**WORK INSTRUCTION**
From the first line of the records down to the one that holds "TRANSMIT_START (R439). -/", transcribe each line exactly and add nothing.

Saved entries
/-! ### The commands -/

/-- RING_PROD_WRITE (R437). -/
def execRingProdWrite (n : Fin 4) (r : Fin 2) (v : W) (s : State) : Host.Outcome State Fault Refusal :=
  run s (ringProdWrite · n r v)
/-- DESCRIPTOR_TAKE (R437). -/
def execDescriptorTake (n : Fin 4) (r : Fin 2) (s : State) : Host.Outcome State Fault Refusal := run s (descriptorTake · n r)
/-- TRANSMIT_START (R439). -/
def execTransmitStart (n : Fin 4) (tick : Nat) (s : State) : Host.Outcome State Fault Refusal := run s (transmitStart · n tick)
/-- TRANSMIT_END (R438). -/
def execTransmitEnd (n : Fin 4) (tick : Nat) (s : State) : Host.Outcome State Fault Refusal := run s (transmitEnd · n tick)
/-- GCL_COMMIT (R443): a write with commit set. -/
def execGclCommit (n : Fin 4) (v : W) (s : State) : Host.Outcome State Fault Refusal :=
  run s (gclWrite · n (v ||| 0x40000000))
/-- GCL_SWITCH (R443). -/
def execGclSwitch (n : Fin 4) (tick : Nat) (s : State) : Host.Outcome State Fault Refusal := run s (gclSwitch · n tick)
/-- GATE_ENTRY_CHANGE (R441). -/
def execGateEntryChange (n : Fin 4) (tick : Nat) (s : State) : Host.Outcome State Fault Refusal :=
  run s (gateEntryChange · n tick)

end Sys2Proof.Machine
end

**RESULT OF THIS EXERCISE**
/-! ### The commands -/

/-- RING_PROD_WRITE (R437). -/
def execRingProdWrite (n : Fin 4) (r : Fin 2) (v : W) (s : State) : Host.Outcome State Fault Refusal :=
  run s (ringProdWrite · n r v)
/-- DESCRIPTOR_TAKE (R437). -/
def execDescriptorTake (n : Fin 4) (r : Fin 2) (s : State) : Host.Outcome State Fault Refusal := run s (descriptorTake · n r)
/-- TRANSMIT_START (R439). -/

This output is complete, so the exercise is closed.